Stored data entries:
* * * * *
-- ==== Sys2Proof/Machine/State.lean ====
section
/-! DEFINITION. The state of the CORE as plain data: every element of spec/10_state.md R20, the two per-step outputs of
R36, and one field of the model's own (`draws`); the outcome types; the state after reset (spec/70_reset_and_hazards.md
R290). -/

namespace Sys2Proof.Machine

/-! ## Outcomes -/

/-- The reasons a step can stop without a next state: there are none. Every fatal condition of the spec (R241) is a NEXT
state, with the fault record written (R243), and a halted step is a next state too (R95), so the type is empty
(log entry 3). -/
inductive Fault where
deriving DecidableEq, Repr

/-- The reasons the model gives no meaning. -/
inductive Refusal where
  /-- Raised by an arm of `exec` whose instruction has no meaning yet (safe). No arm is one: all 34 have theirs. -/
  | notModelled (mnemonic : String)
deriving DecidableEq, Repr

/-! ## Fatal conditions and notifications -/

/-- The six fatal conditions (R241). -/
inductive Cause where
  | stackOverflow
  | stackUnderflow
  | pcOutOfRange
  | addressOutOfRange
  | fontWrite
  | keyIndexOutOfRange
deriving DecidableEq, Repr

/-- What a `raise C(detail)` names (R243): the condition and the recorded detail. -/
structure Raise where
  cause  : Cause
  detail : Option Nat
deriving DecidableEq, Repr

/-- The fault record (R34). `opcode` is none for PcOutOfRange; `detail` is the offending address or register value, a
natural number because an address is never reduced (R57: up to 0x1000E). -/
structure FaultRecord where
  cause  : Cause
  pc     : Word
  opcode : Option Word
  detail : Option Nat
deriving DecidableEq, Repr

/-- The notification UnknownOpcode(rawOpcode, programCounter) (R246). -/
structure Diag where
  rawOpcode      : Word
  programCounter : Word
deriving DecidableEq, Repr

/-! ## Memory and framebuffer -/

/-- Memory (R35, R50 to R52). `font` is the parameter FONT, the contents of the immutable region 0x000 to 0x04F; `cells`
lists the bytes that differ from their reset value, by rising address. -/
structure Memory where
  font  : Vector Byte Config.fontBytes
  cells : List Host.Cell
deriving DecidableEq, Repr

/-- The 64 by 32 grid of one-bit pixels (R30): `fb[y][x]` is the pixel of column `x` and row `y`. -/
abbrev Framebuffer := Vector (Vector Bool 64) 32

/-! ## The state -/

/-- The machine state (R20). `toneEnd` and `diag` are the outputs of the last step (R36), held here because they last
until the next step (R273; log entry 4). `draws` counts the CXNN draws made so far: the MODEL's own field, not the spec's
(log entry 2). -/
structure State where
  mem     : Memory
  V       : Vector Byte 16
  I       : Word
  pc      : Word
  stack   : Vector Word 16
  sp      : Fin 17
  DT      : Byte
  ST      : Byte
  fb      : Framebuffer
  key     : Vector Bool 16
  waitKey : Option Reg
  dirty   : Bool
  fault   : Option FaultRecord
  toneEnd : Bool
  diag    : Option Diag
  draws   : Nat
deriving DecidableEq, Repr

/-- What executing an instruction, or one step, answers. -/
abbrev Result := Host.Outcome State Fault Refusal

/-- All pixels off. -/
def blankScreen : Framebuffer := Vector.replicate 32 (Vector.replicate 64 false)

/-- The state R290 gives after `initialize()`, for a given FONT. -/
def State.initial (font : Vector Byte Config.fontBytes) : State where
  mem     := { font := font, cells := [] }
  V       := Vector.replicate 16 0
  I       := 0
  pc      := 0x0200
  stack   := Vector.replicate 16 0
  sp      := 0
  DT      := 0
  ST      := 0
  fb      := blankScreen
  key     := Vector.replicate 16 false
  waitKey := none
  dirty   := false
  fault   := none
  toneEnd := false
  diag    := none
  draws   := 0

/-- The machine right after reset, with the default FONT (R53, R290). -/
def State.reset : State := State.initial defaultFont

end Sys2Proof.Machine
end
* * * * *
TASK:
Wherever the word "reasons" turns up in a line of the entries above, copy that line.

EXERCISE ANSWER:
/-- The reasons a step can stop without a next state: there are none. Every fatal condition of the spec (R241) is a NEXT
/-- The reasons the model gives no meaning. -/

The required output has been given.